The Semantic Web (cf. lecture Semantic Web) makes some attempts to provide, extend and/or annotate Web Data towards a machine-readable way. For this, the RDF data format is used, together with the OWL ontology language for describing metadata.

Potential Topics

  • IBM RDF-to-relational Storage:
    Comment: a (very sophisticated) mapping to design a relational schema for mapping RDF data into a relational DB.
    Paper: Mihaela A. Bornea, Julian Dolby, Anastasios Kementsietsidis, Kavitha Srinivas, Patrick Dantressangle, Octavian Udrea, Bishwaranjan Bhattacharjee: Building an efficient RDF store over a relational database. SIGMOD Conference 2013: 121-132
    [assigned to S.S.]
  • The ontop Project (FU Bolzano)
    Comment: An approach for OBDA (ontology-based data access), querying existing (relational) DBs using ontology information. I.e., the other way round as our RDF2Rel: the relational DB exists, the user states SPARQL queries using a (manually developed) ontology. Ontop then provides the functionality for mapping SPARQL to the underlying DB.
    Paper: Mariano Rodriguez-Muro, Roman Kontchakov, Michael Zakharyaschev: Ontology-Based Data Access: Ontop of Databases. International Semantic Web Conference (1) 2013: 558-573
    [assigned to L.R.]
  • RDF database generated from wikipedia: DBpedia
    Comment: describe the project, evaluate its public interface and data quality, describe how its data is obtained, storage etc.
    [assigned to A.T.]
  • RDF database/ontology from wikipedia and geonames: YAGO/YAGO2
    Comment: describe the project, evaluate its public interface and data quality, describe how its data is obtained, storage etc.
    Starting Paper: Fabian M. Suchanek, Gjergji Kasneci, Gerhard Weikum: YAGO: A Core of Semantic Knowledge Unifying WordNet and Wikipedia. WWW 2007: 697-706
    [assigned to G.J.]
  • WebScrapping via Browser Automation with Selenium
    Comment: Evaluate, do a case study, and describe. Neither XML nor RDF knowledge required, but practical competence obviously needed.
    [assigned to O.S.]
  • A theoretical paper that presents a true algebra over RDF data.
    Leonid Libkin, Juan L. Reutter, Domagoj Vrgoc: Trial for RDF: adapting graph query languages for RDF data. PODS 2013: 201-212
  • WebScrapping with OXPath/Diadem
    Comment: Evaluate, do a case study, and describe. Based on XPath/XML. No RDF knowledge required, but XML/XPath knowledge required.
    [assigned to A.Z.]

Note: Papers can be found via the DBLP (originally, DBLP meant "Databases and Logic Programming", but by now it covers all topics in Computer Science), or simply by searching for the paper title with google (this often yields the pdf directly). A list of other papers of the same authors can then be found via DBLP.

Form of the Seminar

The intention of the seminar is to get an overview of the state of the art in data integration from the Web and background data management.

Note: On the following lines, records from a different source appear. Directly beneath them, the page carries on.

/-- The A40 sum of a bias, the inputs and the recurrent input over a column of a tile (R117, R225). -/
def rfxSum (s : State) (core : Nat) (d : List W32) (bias t j kx kr : Nat) (x rec_ : Nat → Fp.Val) : Fp.Val :=
  let start := Fp.fp32.value (rfxWord s core d (RGroup.biasAt d) bias)
  Fp.a40.value (accA40 start (kx + kr) 1 fun k =>
    Fp.Val.mul (if k < kx then x k else rec_ (k - kx)) (rfxWeight s core d t j k)).toNat

/-- The pre-activation of gate column c, as FP32. -/
def rfxPre (s : State) (core : Nat) (d : List W32) (x rec_ : Nat → Fp.Val) (c : Nat) : W32 :=
  to32 (rfxSum s core d c (c / 64) (c % 64) (RGroup.sizeI d) (RGroup.hk d) x rec_)

/-- Inputs of a row as exact values. -/
def rfxInput (d : List W32) (vals : List Nat) (k : Nat) : Fp.Val := Fp.valueOf (RGroup.xfmt d) (vals.getD k 0)

/-- The new state columns of row i, as A40 codes (R223, R225). -/
def rfxRow (s : State) (core : Nat) (d : List W32) (vals : List Nat) (i : Nat) : List Nat :=
  let x := rfxInput d vals
  let h := fun k => rfxCell s core d i k
  let fb := fun k => rfxFeedback d (h k)
  let f32 := fun (a : W32) => Fp.fp32.value a.toNat
  let mul := Fp.Val.mul
  let add := Fp.Val.add .nearest
  let one := Fp.Val.ofInt 1
  let pre := rfxPre s core d x fb
  let n := RGroup.hk d
  match RGroup.kind d with
  | 0 =>
    let rs := (List.range n).map fun j => rfxGate false (pre (2 * j))
    let q := fun k => rfxFeedback d (mul (f32 (rs.getD k 0)) (h k))
    (List.range n).map fun j =>
      let zg := f32 (rfxGate false (pre (2 * j + 1)))
      let ng := f32 (rfxGate true (rfxPre s core d x q (2 * n + j)))
      Fp.toA40 (add (mul zg (h j)) (mul (add one zg.neg) ng))
  | 1 =>
    let cs := (List.range n).map fun j =>
      let ig := f32 (rfxGate false (pre (4 * j)))
      let fg := f32 (rfxGate false (pre (4 * j + 1)))
      let gg := f32 (rfxGate true (pre (4 * j + 2)))
      Fp.toA40 (add (mul fg (rfxCell s core d i (n + j))) (mul ig gg))
    let hs := (List.range n).map fun j =>
      let og := f32 (rfxGate false (pre (4 * j + 3)))
      Fp.toA40 (mul og (f32 (rfxGate true (to32 (Fp.a40.value (cs.getD j 0))))))
    hs ++ cs
  | _ =>
    (List.range n).map fun j =>
      let fg := f32 (rfxGate false (pre (2 * j)))
      let ng := f32 (rfxGate true (pre (2 * j + 1)))
      Fp.toA40 (add (mul (add one fg.neg) (h j)) (mul fg ng))

/-- The outputs of row i in OFMT: head sums over the state just written (R233). -/
def rfxOut (s : State) (core : Nat) (d : List W32) (i : Nat) : List Nat :=
  let fb := fun k => rfxFeedback d (rfxCell s core d i k)
  (List.range (RGroup.sizeO d)).map fun o =>
    let v := rfxSum s core d (RGroup.gates d * RGroup.hk d + o) (RGroup.tiles d) o 0 (RGroup.hk d) fb fb
    (Fp.convert (RGroup.ofmt d) false .nearest v).bits

/-- The rows whose state holds a NaN, as a mask. -/
def rfxNanMask (s : State) (core : Nat) (d : List W32) : Nat :=
  (List.range (RGroup.nch d)).foldl (fun m i =>
    if (List.range (RGroup.cols d)).any fun e => (rfxCell s core d i e).isNan then m ||| 2 ^ i else m) 0

/-- ARITH cycles of a step with its reset marks (R234). -/
def rfxStepCycles (g : RGroup) (x : RLatch) : Nat :=
  let m := ((List.range (RGroup.nch g.desc)).filter fun i => bit x.mask i).length
  RGroup.stepCycles g.desc + (m - RGroup.sizeI g.desc)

For each topic, the following has to be done:

  • a written tutorial-style paper that gives an overview of an approach,
  • evaluate some tools, write a report (installation, functionality, usability, ...) [optionally german or english]
  • prepare an illustrative medium-size case study using one or more tools (optionally: comparatively)
  • a presentation giving the tutorial and showing a demo of how to use it (about 90 minutes incl. discussion; optionally german or english).